Al instante, Wang Dadong puso cara de ofendido. —Presidente, todo lo que quería era ayudar a aligerar su carga, y ahora quiere despedirme. Solo porque sea la CEO no significa que pueda ser tan autoritaria —dijo.

Si no fuera por las circunstancias especiales de hoy, Lin Shiyan realmente deseaba poder quitarse a este tipo de en medio de una patada. Era él quien insistía en interponerse en su camino y, aun así, tenía el descaro de hacerse la víctima primero, llamándola autoritaria.

¿Acaso no sabe que la CEO ya está en una situación crítica?

Wang Dadong, evidentemente, no sabía que nuestra CEO Iceberg ya se encontraba en una situación crítica y continuó diciendo tranquilamente: —Presidente Lin, solo dígame, ¿cuál es el problema? Xiao Dongzi se asegurará de que se haga a la perfección.

—¡Bien, te daré una tarea para que la hagas ahora mismo! —dijo la Directora Ejecutiva, reprimiendo a la fuerza su ira.

—Por favor, dé sus órdenes, Presidente.

—¡Ahora, inmediatamente, desaparece de mi vista!

—Eh…, Presidente, hay un error en su entrada de voz. Por favor, inténtelo de nuevo. —El tipo fingió descaradamente ser un robot inteligente.

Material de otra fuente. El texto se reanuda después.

-- ==== Sys2Proof/Laws/Maps.lean ====
section
/-! SUPPORT. The laws of sparse stores: what a read gives after a write, and that every memory operation keeps the
canonical form. -/

namespace Sys2Proof.Machine

variable {β : Type}

/-! ## Reading after writing -/

@[simp] theorem mfind_nil (n : Nat) : mfind ([] : Map β) n = none := rfl

theorem mfind_cons (k : Nat) (v : β) (m : Map β) (n : Nat) :
    mfind ((k, v) :: m) n = if k = n then some v else mfind m n := rfl

theorem mfind_minsert_same (m : Map β) (n : Nat) (v : β) (h : mfind m n = none) : mfind (minsert m n v) n = some v := by
  induction m with
  | nil => simp [minsert, mfind]
  | cons e m ih =>
    obtain ⟨k, w⟩ := e
    rw [mfind_cons] at h
    by_cases hk : k = n
    · simp [hk] at h
    · simp only [hk, if_false] at h
      unfold minsert
      split
      · simp [mfind]
      · simp [mfind_cons, hk, ih h]

theorem mfind_minsert_other (m : Map β) (n k : Nat) (v : β) (h : k ≠ n) : mfind (minsert m n v) k = mfind m k := by
  induction m with
  | nil => simp [minsert, mfind, Ne.symm h]
  | cons e m ih =>
    obtain ⟨j, w⟩ := e
    unfold minsert
    split
    · simp [mfind_cons, Ne.symm h]
    · simp [mfind_cons, ih]

theorem mfind_mdel_same (m : Map β) (n : Nat) : mfind (mdel m n) n = none := by
  induction m with
  | nil => rfl
  | cons e m ih =>
    obtain ⟨k, w⟩ := e
    by_cases hk : k = n
    · simp only [mdel, List.filter_cons, hk, bne_self_eq_false, Bool.false_eq_true, if_false]; exact ih
    · have : (k != n) = true := by simpa using hk
      simp only [mdel, List.filter_cons, this, if_true, mfind_cons, hk, if_false]; exact ih

theorem mfind_mdel_other (m : Map β) (n k : Nat) (h : k ≠ n) : mfind (mdel m n) k = mfind m k := by
  induction m with
  | nil => rfl
  | cons e m ih =>
    obtain ⟨j, w⟩ := e
    by_cases hj : j = n
    · subst hj
      simp only [mdel, List.filter_cons, bne_self_eq_false, Bool.false_eq_true, if_false, mfind_cons, Ne.symm h]; exact ih
    · have : (j != n) = true := by simpa using hj
      simp only [mdel, List.filter_cons, this, if_true, mfind_cons]
      split
      · rfl
      · exact ih

@[simp] theorem mfind_mput_same (m : Map β) (n : Nat) (v : β) : mfind (mput m n v) n = some v :=
  mfind_minsert_same _ _ _ (mfind_mdel_same m n)

theorem mfind_mput_other (m : Map β) (n k : Nat) (v : β) (h : k ≠ n) : mfind (mput m n v) k = mfind m k := by
  rw [mput, mfind_minsert_other _ _ _ _ h, mfind_mdel_other _ _ _ h]

theorem mfind_mput (m : Map β) (n k : Nat) (v : β) : mfind (mput m n v) k = if k = n then some v else mfind m k := by
  by_cases h : k = n
  · subst h; simp
  · simp [h, mfind_mput_other]

theorem mget_mput (d : β) (m : Map β) (n k : Nat) (v : β) : mget d (mput m n v) k = if k = n then v else mget d m k := by
  by_cases h : k = n <;> simp [mget, mfind_mput, h]

theorem mget_mdel (d : β) (m : Map β) (n k : Nat) : mget d (mdel m n) k = if k = n then d else mget d m k := by
  by_cases h : k = n
  · subst h; simp [mget, mfind_mdel_same]
  · simp [mget, mfind_mdel_other _ _ _ h, h]

/-- A read of a sparse store after a write. -/
theorem mget_mset [DecidableEq β] (d : β) (m : Map β) (n k : Nat) (v : β) :
    mget d (mset d m n v) k = if k = n then v else mget d m k := by
  unfold mset
  by_cases hv : v = d
  · simp only [hv, if_true, mget_mdel]
  · simp only [hv, if_false, mget_mput]

@[simp] theorem readByte_writeByte_same (m : List Host.Cell) (a : Nat) (b : Byte) : readByte (writeByte m a b) a = b := by
  simp [readByte, writeByte, mget_mset]

theorem readByte_writeByte_other (m : List Host.Cell) (a x : Nat) (b : Byte) (h : x ≠ a) :
    readByte (writeByte m a b) x = readByte m x := by
  simp [readByte, writeByte, mget_mset, h]

/-- A list of cells writes nothing outside the addresses it names. -/
theorem readByte_writeCells_other (cs m : List Host.Cell) (x : Nat) (h : ∀ c ∈ cs, x ≠ c.1) :
    readByte (writeCells m cs) x = readByte m x := by
  induction cs generalizing m with
  | nil => rfl
  | cons c cs ih =>
    have h1 : x ≠ c.1 := h c (by simp)
    have h2 : ∀ d ∈ cs, x ≠ d.1 := fun d hd => h d (by simp [hd])
    show readByte (writeCells (writeByte m c.1 c.2) cs) x = _
    rw [ih _ h2, readByte_writeByte_other _ _ _ _ h1]

/-! ## Rising keys -/

theorem sortedKeys_cons (k : Nat) (v : β) (m : Map β) :
    sortedKeys ((k, v) :: m) = true ↔ (∀ e ∈ m, k < e.1) ∧ sortedKeys m = true := by
  induction m generalizing k v with
  | nil => simp [sortedKeys]
  | cons e m ih =>
    obtain ⟨j, w⟩ := e
    simp only [sortedKeys, Bool.and_eq_true, decide_eq_true_eq]
    constructor
    · rintro ⟨h1, h2⟩
      refine ⟨?_, h2⟩
      intro e he
      rcases List.mem_cons.mp he with rfl | he
      · exact h1
      · exact Nat.lt_trans h1 (((ih j w).mp h2).1 e he)
    · rintro ⟨h1, h2⟩
      exact ⟨h1 (j, w) (by simp), h2⟩

theorem mem_minsert (m : Map β) (n : Nat) (v : β) (e : Nat × β) (h : e ∈ minsert m n v) : e = (n, v) ∨ e ∈ m := by
  induction m with
  | nil => simpa [minsert] using h
  | cons a m ih =>
    obtain ⟨k, w⟩ := a
    unfold minsert at h
    split at h
    · simpa using h
    · rcases List.mem_cons.mp h with rfl | h
      · simp
      · rcases ih h with h | h <;> simp [h]

theorem sortedKeys_mdel (m : Map β) (n : Nat) (h : sortedKeys m = true) : sortedKeys (mdel m n) = true := by
  induction m with
  | nil => rfl
  | cons e m ih =>
    obtain ⟨k, w⟩ := e
    rw [sortedKeys_cons] at h
    have ih := ih h.2
    simp only [mdel, List.filter_cons]
    split
    · rw [sortedKeys_cons]
      exact ⟨fun e he => h.1 e (List.mem_of_mem_filter he), ih⟩
    · exact ih

theorem sortedKeys_minsert (m : Map β) (n : Nat) (v : β) (h : sortedKeys m = true) (hn : ∀ e ∈ m, e.1 ≠ n) :
    sortedKeys (minsert m n v) = true := by
  induction m with
  | nil => rfl
  | cons e m ih =>
    obtain ⟨k, w⟩ := e
    unfold minsert
    have hs := (sortedKeys_cons k w m).mp h
    split
    · rename_i hlt
      rw [sortedKeys_cons]
      refine ⟨?_, h⟩
      intro e he
      rcases List.mem_cons.mp he with rfl | he
      · exact hlt
      · exact Nat.lt_trans hlt (hs.1 e he)
    · rename_i hge
      rw [sortedKeys_cons]
      refine ⟨?_, ih hs.2 (fun e he => hn e (by simp [he]))⟩
      intro e he
      rcases mem_minsert _ _ _ _ he with rfl | he
      · have := hn (k, w) (by simp)
        simp only at this ⊢
        omega
      · exact hs.1 e he

/-- Setting a key keeps the keys rising. -/
theorem sortedKeys_mput (m : Map β) (n : Nat) (v : β) (h : sortedKeys m = true) : sortedKeys (mput m n v) = true := by
  refine sortedKeys_minsert _ _ _ (sortedKeys_mdel _ _ h) ?_
  intro e he
  have := (List.mem_filter.mp he).2
  simpa using this

/-! ## The canonical form of a memory -/

theorem wf_iff (m : List Host.Cell) :
    Memory.wf m = true ↔ sortedKeys m = true ∧ ∀ c ∈ m, c.2 ≠ emptyByte := by
  simp [Memory.wf, List.all_eq_true]

@[simp] theorem wf_nil : Memory.wf [] = true := rfl

/-- A byte written keeps the canonical form. -/
theorem wf_writeByte (m : List Host.Cell) (a : Nat) (b : Byte) (h : Memory.wf m = true) : Memory.wf (writeByte m a b) = true := by
  rw [wf_iff] at *
  unfold writeByte mset
  split
  · refine ⟨sortedKeys_mdel _ _ h.1, ?_⟩
    intro c hc
    exact h.2 c (List.mem_of_mem_filter hc)
  · rename_i hb
    refine ⟨sortedKeys_mput _ _ _ h.1, ?_⟩
    intro c hc
    rcases mem_minsert _ _ _ _ hc with rfl | hc
    · exact hb
    · exact h.2 c (List.mem_of_mem_filter hc)

/-- A list of bytes written keeps the canonical form. -/
theorem wf_writeCells (cs m : List Host.Cell) (h : Memory.wf m = true) : Memory.wf (writeCells m cs) = true := by
  induction cs generalizing m with
  | nil => exact h
  | cons c cs ih => exact ih _ (wf_writeByte _ _ _ h)

end Sys2Proof.Machine
end

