/-! ## `ident` -/

@[simp] theorem Upd.apply_ident_cur (r : IdReg) (v : DWord) : ((Upd.ident r v).apply s).cur = s.cur := rfl
@[simp] theorem Upd.apply_ident_subj (r : IdReg) (v : DWord) : ((Upd.ident r v).apply s).subj = s.subj := rfl
@[simp] theorem Upd.apply_ident_agenda (r : IdReg) (v : DWord) : ((Upd.ident r v).apply s).agenda = s.agenda := rfl
@[simp] theorem Upd.apply_ident_ticks (r : IdReg) (v : DWord) : ((Upd.ident r v).apply s).ticks = s.ticks := rfl
@[simp] theorem Upd.apply_ident_fresh (r : IdReg) (v : DWord) : ((Upd.ident r v).apply s).fresh = s.fresh := rfl
@[simp] theorem Upd.apply_ident_nextId (r : IdReg) (v : DWord) : ((Upd.ident r v).apply s).nextId = s.nextId := rfl
@[simp] theorem Upd.apply_ident_idn (r : IdReg) (v : DWord) : ((Upd.ident r v).apply s).idn = s.idn.with r v := rfl
@[simp] theorem Upd.apply_ident_clk (r : IdReg) (v : DWord) : ((Upd.ident r v).apply s).clk = s.clk := rfl
@[simp] theorem Upd.apply_ident_boot (r : IdReg) (v : DWord) : ((Upd.ident r v).apply s).boot = s.boot := rfl
@[simp] theorem Upd.apply_ident_mem (r : IdReg) (v : DWord) : ((Upd.ident r v).apply s).mem = s.mem := rfl
@[simp] theorem Upd.apply_ident_spad (r : IdReg) (v : DWord) : ((Upd.ident r v).apply s).spad = s.spad := rfl
@[simp] theorem Upd.apply_ident_cores (r : IdReg) (v : DWord) : ((Upd.ident r v).apply s).cores = s.cores := rfl
@[simp] theorem Upd.apply_ident_clusters (r : IdReg) (v : DWord) : ((Upd.ident r v).apply s).clusters = s.clusters := rfl
@[simp] theorem Upd.apply_ident_parts (r : IdReg) (v : DWord) : ((Upd.ident r v).apply s).parts = s.parts := rfl
@[simp] theorem Upd.apply_ident_groups (r : IdReg) (v : DWord) : ((Upd.ident r v).apply s).groups = s.groups := rfl
@[simp] theorem Upd.apply_ident_streams (r : IdReg) (v : DWord) : ((Upd.ident r v).apply s).streams = s.streams := rfl
@[simp] theorem Upd.apply_ident_blocks (r : IdReg) (v : DWord) : ((Upd.ident r v).apply s).blocks = s.blocks := rfl
@[simp] theorem Upd.apply_ident_mail (r : IdReg) (v : DWord) : ((Upd.ident r v).apply s).mail = s.mail := rfl
@[simp] theorem Upd.apply_ident_faults (r : IdReg) (v : DWord) : ((Upd.ident r v).apply s).faults = s.faults := rfl
@[simp] theorem Upd.apply_ident_rounds (r : IdReg) (v : DWord) : ((Upd.ident r v).apply s).rounds = s.rounds := rfl
@[simp] theorem Upd.apply_ident_trace (r : IdReg) (v : DWord) : ((Upd.ident r v).apply s).trace = s.trace := rfl
@[simp] theorem Upd.apply_ident_ctrs (r : IdReg) (v : DWord) : ((Upd.ident r v).apply s).ctrs = s.ctrs := rfl
@[simp] theorem Upd.apply_ident_bars (r : IdReg) (v : DWord) : ((Upd.ident r v).apply s).bars = s.bars := rfl
@[simp] theorem Upd.apply_ident_coh (r : IdReg) (v : DWord) : ((Upd.ident r v).apply s).coh = s.coh := rfl
@[simp] theorem Upd.apply_ident_hostVal (r : IdReg) (v : DWord) : ((Upd.ident r v).apply s).hostVal = s.hostVal := rfl
@[simp] theorem Upd.apply_ident_turn (r : IdReg) (v : DWord) : ((Upd.ident r v).apply s).turn = s.turn := rfl

/-! ## `clk` -/

@[simp] theorem Upd.apply_clk_cur (x : Clock) : ((Upd.clk x).apply s).cur = s.cur := rfl
@[simp] theorem Upd.apply_clk_subj (x : Clock) : ((Upd.clk x).apply s).subj = s.subj := rfl
@[simp] theorem Upd.apply_clk_agenda (x : Clock) : ((Upd.clk x).apply s).agenda = s.agenda := rfl
@[simp] theorem Upd.apply_clk_ticks (x : Clock) : ((Upd.clk x).apply s).ticks = s.ticks := rfl
@[simp] theorem Upd.apply_clk_fresh (x : Clock) : ((Upd.clk x).apply s).fresh = s.fresh := rfl
@[simp] theorem Upd.apply_clk_nextId (x : Clock) : ((Upd.clk x).apply s).nextId = s.nextId := rfl
@[simp] theorem Upd.apply_clk_idn (x : Clock) : ((Upd.clk x).apply s).idn = s.idn := rfl
@[simp] theorem Upd.apply_clk_clk (x : Clock) : ((Upd.clk x).apply s).clk = x := rfl
@[simp] theorem Upd.apply_clk_boot (x : Clock) : ((Upd.clk x).apply s).boot = s.boot := rfl
@[simp] theorem Upd.apply_clk_mem (x : Clock) : ((Upd.clk x).apply s).mem = s.mem := rfl
@[simp] theorem Upd.apply_clk_spad (x : Clock) : ((Upd.clk x).apply s).spad = s.spad := rfl
@[simp] theorem Upd.apply_clk_cores (x : Clock) : ((Upd.clk x).apply s).cores = s.cores := rfl
@[simp] theorem Upd.apply_clk_clusters (x : Clock) : ((Upd.clk x).apply s).clusters = s.clusters := rfl
@[simp] theorem Upd.apply_clk_parts (x : Clock) : ((Upd.clk x).apply s).parts = s.parts := rfl
@[simp] theorem Upd.apply_clk_groups (x : Clock) : ((Upd.clk x).apply s).groups = s.groups := rfl
@[simp] theorem Upd.apply_clk_streams (x : Clock) : ((Upd.clk x).apply s).streams = s.streams := rfl
@[simp] theorem Upd.apply_clk_blocks (x : Clock) : ((Upd.clk x).apply s).blocks = s.blocks := rfl
@[simp] theorem Upd.apply_clk_mail (x : Clock) : ((Upd.clk x).apply s).mail = s.mail := rfl
@[simp] theorem Upd.apply_clk_faults (x : Clock) : ((Upd.clk x).apply s).faults = s.faults := rfl
@[simp] theorem Upd.apply_clk_rounds (x : Clock) : ((Upd.clk x).apply s).rounds = s.rounds := rfl
@[simp] theorem Upd.apply_clk_trace (x : Clock) : ((Upd.clk x).apply s).trace = s.trace := rfl
@[simp] theorem Upd.apply_clk_ctrs (x : Clock) : ((Upd.clk x).apply s).ctrs = s.ctrs := rfl
@[simp] theorem Upd.apply_clk_bars (x : Clock) : ((Upd.clk x).apply s).bars = s.bars := rfl
@[simp] theorem Upd.apply_clk_coh (x : Clock) : ((Upd.clk x).apply s).coh = s.coh := rfl
@[simp] theorem Upd.apply_clk_hostVal (x : Clock) : ((Upd.clk x).apply s).hostVal = s.hostVal := rfl
@[simp] theorem Upd.apply_clk_turn (x : Clock) : ((Upd.clk x).apply s).turn = s.turn := rfl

—¡Error será tu cuñado, ahora lárgate de aquí! —La Directora Ejecutiva finalmente explotó, sin pensar en las demás personas del vestíbulo al reprenderlo directamente.

Wang Dadong sabía que no podía presionar demasiado a la Directora Ejecutiva, así que rápidamente tomó el objeto envuelto en papel de periódico del alféizar y se lo entregó.

—¿Qué es esto?

—Un regalo para usted —dijo Wang Dadong con una sonrisa juguetona.

—¡Pues gracias, entonces! —La irritable Directora Ejecutiva arrebató el objeto que Wang Dadong le entregaba y se dispuso a tirarlo a la basura.

Zhou Ming mostró de inmediato una expresión de regodeo, sorprendido de que el Hermano Wang pretendiera hacerle un regalo a la CEO Iceberg. ¿Acaso no era buscarse problemas?

—Presidente, debería pensárselo bien. Esto es exactamente lo que necesita —dijo Wang Dadong rápidamente al ver que la Directora Ejecutiva estaba a punto de tirar su regalo.

—¿Lo que necesito? ¿Acaso sabes tú lo que necesito? —dijo la Directora Ejecutiva, molesta, aunque en realidad no lo tiró.

Aunque seguía enfadada con él, como era el primer regalo que le hacía, tirarlo así heriría sus tiernos sentimientos, ¿no?

—Ejem, ¿no hay siempre unos días cada mes en los que la visita la Tía Flo? Presidente, no diga que no la entiendo —dijo con una sonrisa traviesa.